Smells like team spirit: Getting ‘art’ out of artificial intelligenceJaspreet Bindra
There seems to be something about artists dying young. Keats died at 25, Rupert Brooke at 27, PB Shelley when he was just 29. It is also surreal as to how some brilliant young musicians died at the age of 27 – Kurt Cobain of Nirvana, Jim Morrison of the Doors, music diva Amy Winehouse and the legendary guitarist, Jimi Hendrix. What is also tragically coincidental is how they died –overdosed on drugs or alcohol, severely depressed, and unable to handle their own fame. Though they had only a few years to bloom, all of them became legends in their short lifetimes. Imagine if they had lived even a few years longer, how much more beautiful art and music they would have given us.
Well, now we do not have to only imagine it. A project called Lost Tapes of the 27 Club, focused on mental health in the music industry, recently released a song called ‘Drowned in the Sun’. It was touted as a brand new, never heard before Nirvana song. Except that this song was never written by Kurt Cobain or Nirvana and discovered from some old, musty attic years later; it was written by an AI, an Artificial Intelligence engine.
To be more precise, it was written by a neural network trained on the entire body of Nirvana’s work. Google created a neural network called Magenta in 2016, which was built using TensorFlow, the vast open-source deep learning and AI library that Google maintains. Magenta was specifically designed to ‘explore the role of machine learning as a tool in the creative process’. Nirvana’s tracks were fed into Magenta as MIDI (Musical Instrument Digital Interface) files – this format details the song, and represents musical parameters like tempo and pitch, vocal melody, and guitar riffs.
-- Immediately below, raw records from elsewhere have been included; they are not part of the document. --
/-- Every command keeps the laws of the pools and the queue. -/
theorem exec_keepsBank {c : Instr} {s t : State} (h : BankInv s) (he : exec c s = .next t) : BankInv t := by
  have frame : ∀ k r void, finish (frameEnd k r void s) = .next t → BankInv t := fun k r void =>
    finish_keepsBank (frameEnd_keepsBank k r void h)
  have quiet : ∀ u : State, u.bankSide = s.bankSide → finish u = .next t → BankInv t := fun u hu =>
    finish_keepsBank (h.congr hu)
  have command : ∀ code (act : State → State × Result), (∀ u, (act u).1.bankSide = u.bankSide) →
      finish (hostCommand code act s) = .next t → BankInv t := fun code act hact =>
    finish_keepsBank (hostCommand_keepsBank code (fun u hu => hu.congr (hact u)) h)
  cases c with
  | startStation => exact finish_keepsBank (hostCommand_keepsBank _ (fun u => startStation_keepsBank) h) he
  | leaveStation => exact finish_keepsBank (hostCommand_keepsBank _ (fun u => leaveStation_keepsBank) h) he
  | rejoin => exact finish_keepsBank (hostCommand_keepsBank _ (fun u => rejoin_keepsBank) h) he
  | loadCycle => exact command _ _ loadCycle_bankSide he
  | startCycle => exact command _ _ startCycle_bankSide he
  | hold => exact command _ _ hold_bankSide he
  | resume => exact command _ _ resume_bankSide he
  | abortCycle => exact command _ _ abortCycle_bankSide he
  | clearFault => exact command _ _ clearFault_bankSide he
  | snapshotPeers => exact command _ _ snapshot_bankSide he
  | clearCounters =>
    refine finish_keepsBank ?_ he
    split
    · exact discardCommand_keepsBank h
    · exact h.congr (by simp)
  | restart inp =>
    refine finish_keepsBank ?_ he
    split
    · exact discardCommand_keepsBank h
    · exact (resetPart_resting inp s).bankInv
  | badCommand code =>
    refine finish_keepsBank ?_ he
    split
    · exact h.congr (endTransaction_bankSide s)
    · exact hostCommand_keepsBank _ (fun u hu => hu) h
  | powerOn inp | resetPin inp => exact finish_keepsBank (resetPart_resting inp s).bankInv he
  | configWrite b | nextOutWrite b | registerWrite b | readLatch b =>
    exact finish_keepsBank (portByte_keepsBank b h) he
  | idle d => exact finish_keepsBank (idleReached_keepsBank d h) he
  | falseStart => exact finish_keepsBank (falseStarted_keepsBank h) he
  | arbitrationLost bit => exact finish_keepsBank (arbitrationLostAt_keepsBank bit h) he
  | abandonedFrame d => exact finish_keepsBank (frameAbandoned_keepsBank d h) he
  | expire r | leave r | release r | claim r | rollcall r | standing r => exact frame _ r false he
  | undefinedKindFrame k r => exact frame k r false he
  | voidFrame k r => exact frame k r true he
  | peerLeaseTimeout peer => exact finish_keepsBank (peerLeaseOut_keepsBank peer.toNat h) he
  | renewalTimeout => exact quiet _ (renewalOut_bankSide s) he
  | selfLease => exact finish_keepsBank (selfLeaseOut_keepsBank h) he
  | rollcallWindowTimeout => exact quiet _ (windowOut_bankSide s) he
  | autoRejoin => exact finish_keepsBank (rejoinTimeout_keepsBank h) he
  | membershipTimeout => exact quiet _ (membershipTimeout_bankSide s) he
  | sampleSet inp => exact quiet _ (takeSample_bankSide inp s) he
  | doorEdge => exact quiet _ (edgeDoor_bankSide s) he
  | doorChange => exact quiet _ (changeDoor_bankSide s) he
  | purgeTimeout => exact quiet _ (purgeRanOut_bankSide s) he
  | phaseDurationReached => exact quiet _ (durationReached_bankSide s) he
  | phaseLimitReached => exact quiet _ (limitReached_bankSide s) he
  | completion => exact quiet _ (complete_bankSide s) he

/-- Settles O7: an empty queue is a tick, any other a command, and each keeps the laws on the line and OFFLINE. -/
theorem bankLawsKept : Obligations.BankLawsKept := by
  unfold Obligations.BankLawsKept
  intro s t h hstep
  unfold step at hstep
  split at hstep
  · cases hstep
    exact tick_keepsBank h
  · next c rest _ => exact exec_keepsBank (h.congr (State.setPending_bankSide s rest)) hstep

/-! ## The state after reset -/

/-- Settles O4: the loads after reset are those the Load Drive itself gives, nothing is on the line, the engine is calm,
and the staging memory lists nothing. -/
theorem resetIsSound : Obligations.ResetIsSound := by
  have hloads : refresh State.reset = State.reset := rfl
  have hcalm : Calm State.reset := ⟨rfl, rfl, rfl⟩
  exact ⟨hloads ▸ loadSafe_refresh State.reset, reset_resting.bankInv, hcalm.inv (by decide) (by decide), rfl,
    fun _ _ => rfl⟩

end Sys2Proof.Machine
end

section
/-! SUPPORT. A CLAIM of a peer (R67 to R72), and the statement about it. -/

namespace Sys2Proof.Machine

/-- A CLAIM that is not zero is refused for its form or for its size (R67, R69). -/
theorem Payload.refused_iff (c : Settings) (q : Payload) : q.Refused c ↔
    ¬ (q.p0 = 0 ∧ q.p1 = 0 ∧ q.p2 = 0) ∧
      ((63 < q.p0.toNat ∨ 31 < q.p1.toNat ∨ 1 < q.p2.toNat ∨ q.p3.toNat < 1 ∨ 7 < q.p3.toNat) ∨
        c.powerBudget.toNat < q.p0.toNat ∨ c.ventBudget.toNat < q.p1.toNat ∨ c.fillBudget.toNat < q.p2.toNat) := by
  simp only [Payload.Refused, or_assoc]

theorem applyHeard_claim (s : State) (r : Reading) : applyHeard (r.frame .claim) (s.afterHearing r) =
    ((s.heardRenewed r).setTable (((s.table.renew r.sender.toNat r.seq s.cfg.leaseTicks).claim s.cfg r.sender.toNat
      r.payload).scan s.cfg), none) := rfl

/-- Settles O42: the row leaves the scan of what the CLAIM made of the renewed table, and that is the settling of a
CLAIM by what its payload asks for. -/
theorem claimsAreSettled : Obligations.ClaimsAreSettled := by
  unfold Obligations.ClaimsAreSettled
  intro s r hh hwait hpeer id renewed given zero malformed
  obtain ⟨hheard, -, hkept, hloads⟩ := heardFrame_refresh (s := s) (r := r)
    (u := (s.heardRenewed r).setTable ((renewed.claim s.cfg id r.payload).scan s.cfg)) [] (by decide) (by simp)
    (by simp) (by simp [bumps]) (by simp)
  obtain ⟨hgivesUp, hsettles⟩ := renewed.claim_settles s.cfg id r.payload
  have hholding : renewed.holding id = s.table.holding id := s.table.holding_renew id id r.seq s.cfg.leaseTicks
  have hexec := exec_fromPeer hh hpeer (by decide) (applyHeard_claim s r) (.inl hwait)
  refine ⟨_, _, hexec, hheard, rfl, ⟨rfl, rfl, rfl⟩, rfl, hkept, hloads, fun h => hgivesUp ?unsound,
    fun a hnz hnm hpower hvent hfill hkind => ⟨fun hover => ?tooMuch, ?affordable⟩⟩
  case unsound =>
    by_cases hz : zero
    · exact .inl hz
    · exact .inr ((r.payload.refused_iff s.cfg).mpr ⟨hz, .inl (h.resolve_left hz)⟩)
  case tooMuch =>
    rw [hpower, hvent, hfill] at hover
    exact hgivesUp (.inr ((r.payload.refused_iff s.cfg).mpr ⟨hnz, .inr hover⟩))
  case affordable =>
    intro hpowerFits hventFits hfillFits
    rw [hpower] at hpowerFits
    rw [hvent] at hventFits
    rw [hfill] at hfillFits
    have hsound : ¬ r.payload.Refused s.cfg := by
      intro hrefused
      obtain ⟨-, hm | hover⟩ := (r.payload.refused_iff s.cfg).mp hrefused
      · exact hnm hm
      · omega
    have hcase := hsettles a hnz hsound hpower hvent hfill hkind
    rw [hholding] at hcase
    exact hcase

end Sys2Proof.Machine
end

section
/-! SUPPORT. The notification ADMITTED at the engine (R131, R142), a heard frame whose scan may have admitted the
waiting own record (R80, R84), and the statement about it. -/

namespace Sys2Proof.Machine

/-! ## ADMITTED (R131, R142) -/

/-- An ADMITTED share covers a request in every pool (R123). -/
theorem Holding.coversRequest_iff {h : Holding} {b : Share} (hb : h = .admitted b) (req : Share) :
    h.coversRequest req = true ↔ req.power ≤ b.power ∧ req.vent ≤ b.vent ∧ req.fill ≤ b.fill := by
  subst hb
  simp [Holding.coversRequest, Share.covers, and_assoc]

theorem Holding.isAdmitted_iff {h : Holding} : h.isAdmitted = true ↔ ∃ b, h = .admitted b := by
  cases h <;> simp [Holding.isAdmitted]

/-- A covered request makes a CLAIMING or WAITING engine ACTIVE (R131). -/
theorem notify_admitted_activates {s : State}
    (h : s.engine.state = .running .claiming ∨ s.engine.state = .running .waiting)
    (hc : s.own.coversRequest s.engine.current.request = true) :
    notify .admitted s = (s.setEngine { s.engine with state := .running .active }).setOut s.out := by
  have hactive : notify .admitted s = setSub .active s := by
    rcases h with h | h <;> simp [notify, noticeAdmitted, h, hc]
  exact hactive

/-- An uncovered request is claimed again by an engine that waits or is ACTIVE (R131). -/
theorem notify_admitted_claims {s : State} (hm : s.isMember = true)
    (h : s.engine.state = .running .waiting ∨
      (s.engine.state = .running .active ∧ s.engine.current.request.isZero = false))
    (hc : s.own.coversRequest s.engine.current.request = false) :
    notify .admitted s = (s.setEngine { s.engine with state := .running .claiming }).setOut
      (s.out.post .intent (.claim s.engine.current.request)) := by
  have hclaim : notify .admitted s = postClaim (setSub .claiming s) := by
    rcases h with h | ⟨h, hzero⟩ <;> simp [notify, noticeAdmitted, *]
  exact hclaim.trans (postIntent_of_member (s := setSub .claiming s) _ hm)

/-- A running purge ends when the own record holds no vent units (R142). -/
theorem notify_admitted_endsPurge {s : State} (h : s.engine.state = .held) (hpurge : s.engine.purge.isRunning = true)
    (hvent : s.own.holdsVent = false) :
    notify .admitted s = (s.setEngine { s.engine with purge := .stopped }).setOut s.listReleased := by
  have hend : notify .admitted s = endPurge s := by simp [notify, noticeHeld, h, hpurge, hvent]
  rw [hend]
  exact giveUpShare_eq _

/-- The states in which ADMITTED finds nothing to do (R131, R142, R151). -/
def State.IdlesOnAdmitted (s : State) : Prop :=
  (s.engine.state = .running .claiming ∧ s.own.coversRequest s.engine.current.request = false) ∨
  (s.engine.state = .running .active ∧
    (s.own.coversRequest s.engine.current.request = true ∨ s.engine.current.request.isZero = true)) ∨
  s.engine.state = .running .regain ∨
  (s.engine.state = .held ∧ (s.engine.purge.isRunning = false ∨ s.own.holdsVent = true)) ∨
  s.engine.state.underWay = false

theorem notify_admitted_stays {s : State} (h : s.IdlesOnAdmitted) : notify .admitted s = s := by
  rcases h with ⟨h, hc⟩ | ⟨h, hc | hzero⟩ | h | ⟨h, hpurge | hvent⟩ | h
  · simp [notify, noticeAdmitted, h, hc]
  · simp [notify, noticeAdmitted, h, hc]
  · simp [notify, noticeAdmitted, h, hzero]
  · simp [notify, noticeAdmitted, h]
  · simp [notify, noticeHeld, h, hpurge]
  · simp [notify, noticeHeld, h, hvent]
  · cases hs : s.engine.state <;> simp_all [notify, EngineState.underWay]

/-- ADMITTED at a MEMBER changes the engine and the list alone (R131, R142). -/
theorem notify_admitted_changes {s : State} (hm : s.isMember = true) :
    ∃ e o, notify .admitted s = (s.setEngine e).setOut o := by
  have stays : s.IdlesOnAdmitted → ∃ e o, notify .admitted s = (s.setEngine e).setOut o := fun h =>
    ⟨s.engine, s.out, notify_admitted_stays h⟩
  cases hs : s.engine.state with
  | running b =>
    cases hc : s.own.coversRequest s.engine.current.request with
    | true =>
      cases b with
      | claiming => exact ⟨_, _, notify_admitted_activates (.inl hs) hc⟩
      | waiting => exact ⟨_, _, notify_admitted_activates (.inr hs) hc⟩
      | active => exact stays (.inr (.inl ⟨hs, .inl hc⟩))
      | regain => exact stays (.inr (.inr (.inl hs)))
    | false =>
      cases b with
      | claiming => exact stays (.inl ⟨hs, hc⟩)
      | waiting => exact ⟨_, _, notify_admitted_claims hm (.inl hs) hc⟩
      | active =>
        cases hzero : s.engine.current.request.isZero with
        | true => exact stays (.inr (.inl ⟨hs, .inr hzero⟩))
        | false => exact ⟨_, _, notify_admitted_claims hm (.inr ⟨hs, hzero⟩) hc⟩
      | regain => exact stays (.inr (.inr (.inl hs)))
  | held =>
    cases hpurge : s.engine.purge.isRunning with
    | false => exact stays (.inr (.inr (.inr (.inl ⟨hs, .inl hpurge⟩))))
    | true =>
      cases hvent : s.own.holdsVent with
      | true => exact stays (.inr (.inr (.inr (.inl ⟨hs, .inr hvent⟩))))
      | false => exact ⟨_, _, notify_admitted_endsPurge hs hpurge hvent⟩
  | idle | loaded | faulted | complete => exact stays (.inr (.inr (.inr (.inr (by rw [hs]; rfl)))))

/-- ADMITTED at a MEMBER with this ADMITTED share (R131, R142). -/
theorem notify_admitted_of_member {s : State} {b : Share} (hm : s.isMember = true) (hown : s.own = .admitted b) :
    let req := s.engine.current.request
    let covered : Prop := req.power ≤ b.power ∧ req.vent ≤ b.vent ∧ req.fill ≤ b.fill
    ∃ e o, notify .admitted s = (s.setEngine e).setOut o ∧
      (s.engine.state = .running .claiming ∨ s.engine.state = .running .waiting → covered →
        e = { s.engine with state := .running .active } ∧ o = s.out) ∧
      (s.engine.state = .running .claiming → ¬ covered → e = s.engine ∧ o = s.out) ∧
      (s.engine.state = .running .waiting → ¬ covered →
        e = { s.engine with state := .running .claiming } ∧ o = s.out.post .intent (.claim req)) ∧
      (s.engine.state = .running .regain ∨ s.engine.state.underWay = false ∨
        (s.engine.state = .held ∧ s.engine.purge.isRunning = false) → e = s.engine ∧ o = s.out) := by
  intro req covered
  have hcovers := Holding.coversRequest_iff hown req
  obtain ⟨e, o, h⟩ := notify_admitted_changes hm
  have left_of : ∀ e' o', notify .admitted s = (s.setEngine e').setOut o' → e = e' ∧ o = o' := by
    intro e' o' h'
    have hsame : (s.setEngine e).setOut o = (s.setEngine e').setOut o' := h.symm.trans h'
    exact ⟨congrArg State.engine hsame, congrArg State.out hsame⟩
  have stays : s.IdlesOnAdmitted → e = s.engine ∧ o = s.out := fun hi => left_of _ _ (notify_admitted_stays hi)
  have uncovered : ¬ covered → s.own.coversRequest req = false := fun hn =>
    Bool.eq_false_iff.mpr fun hc => hn (hcovers.mp hc)
  refine ⟨e, o, h, fun hs hc => left_of _ _ (notify_admitted_activates hs (hcovers.mpr hc)),
    fun hs hn => stays (.inl ⟨hs, uncovered hn⟩),
    fun hs hn => left_of _ _ (notify_admitted_claims hm (.inl hs) (uncovered hn)), fun hs => ?_⟩
  rcases hs with hs | hs | ⟨hs, hpurge⟩
  · exact stays (.inr (.inr (.inl hs)))
  · exact stays (.inr (.inr (.inr (.inr hs))))
  · exact stays (.inr (.inr (.inr (.inl ⟨hs, .inl hpurge⟩))))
The neural network found patterns and linkages in these different elements and use those to predict what could come next, and thus created an entire song. What is interesting is that Magenta did not act like one magic black box ranking out new songs. Magenta wrote the music, but a totally different neural network wrote the lyrics. Then, a team of Nirvana-loving humans sorted through pages and pages of output to find lyrics that fit the melodies created.
A couple of years before, a new artist burst into the logo and branding art scene, this time in Russia. Her name was Nikolay Aranov, and she was a part of the biggest multidisciplinary design company in Russia, Art.Lebedev Studio. Her work created a lot of buzz, snagged twenty odd clients, and created a large following in social media. Her designs were out of the world, beautiful visually, and almost unhuman in their prolific output. This is probably because Nikolay was, you guessed it, an AI. The AI was trained using hand-drawn vector images each associated with one or more themes. If you wanted to start a new design, you described the client, the goods and services on offer, and what kind of output you were looking for: a typical creative brief. Nikolay would then parse these words to find some associated images and produce several started designs. Much like the Cobain process, it would go to another set of algorithms, which would ‘touch up’ the designs. Finally, again, they would go to a human designer who would select the best option, enhance it if needed, and then present it to the client.
I have written earlier on if and how AI can be creative – whether in art, music, games, writing or conversations. Microsoft Labs collaborated with partners to create a Rembrandt painting from scratch, six centuries after the artist died (see www.thenextrembrandt.com ). DeepMind’s AlphaGo comprehensively defeated the Go world champion in the creative, ‘human’ game of Go. IBMs Watson debated the world champion human debater, though it was bested by the human, and OpenAI’s GPT3 blew our minds on how well it could converse and write. Even I worked with an AI partner to hack together an AI bot that wrote a chapter on itself (AI writing on AI) in my first book.
As Artificial Intelligence sprouts all around us to do things that we thought only humans could do – find directions, drive cars, design houses – the last bastion of humankind seems to be creativity. “Creativity is a part of human nature”, said the artist Ai Wei, “it can only be untaught.” But still are we are managing to ‘teach’ AI to be creative in ways that threatens our species? Can it replace us? The interesting part in the Nirvana and Nikolay stories above is not how AI does all the work we do, but actually collaborates with us and enhances it. “AI is serendipity,” says Kai Fu Lee, “It is here to liberate us from routine jobs, and it is here to remind us what it is that makes us human.” So perhaps the acronym of AI is not Artificial Intelligence, or even Alternative Intelligence, but Augmented Intelligence – to augment the vast resources we humans have, and help us do greater things than we have ever achieved…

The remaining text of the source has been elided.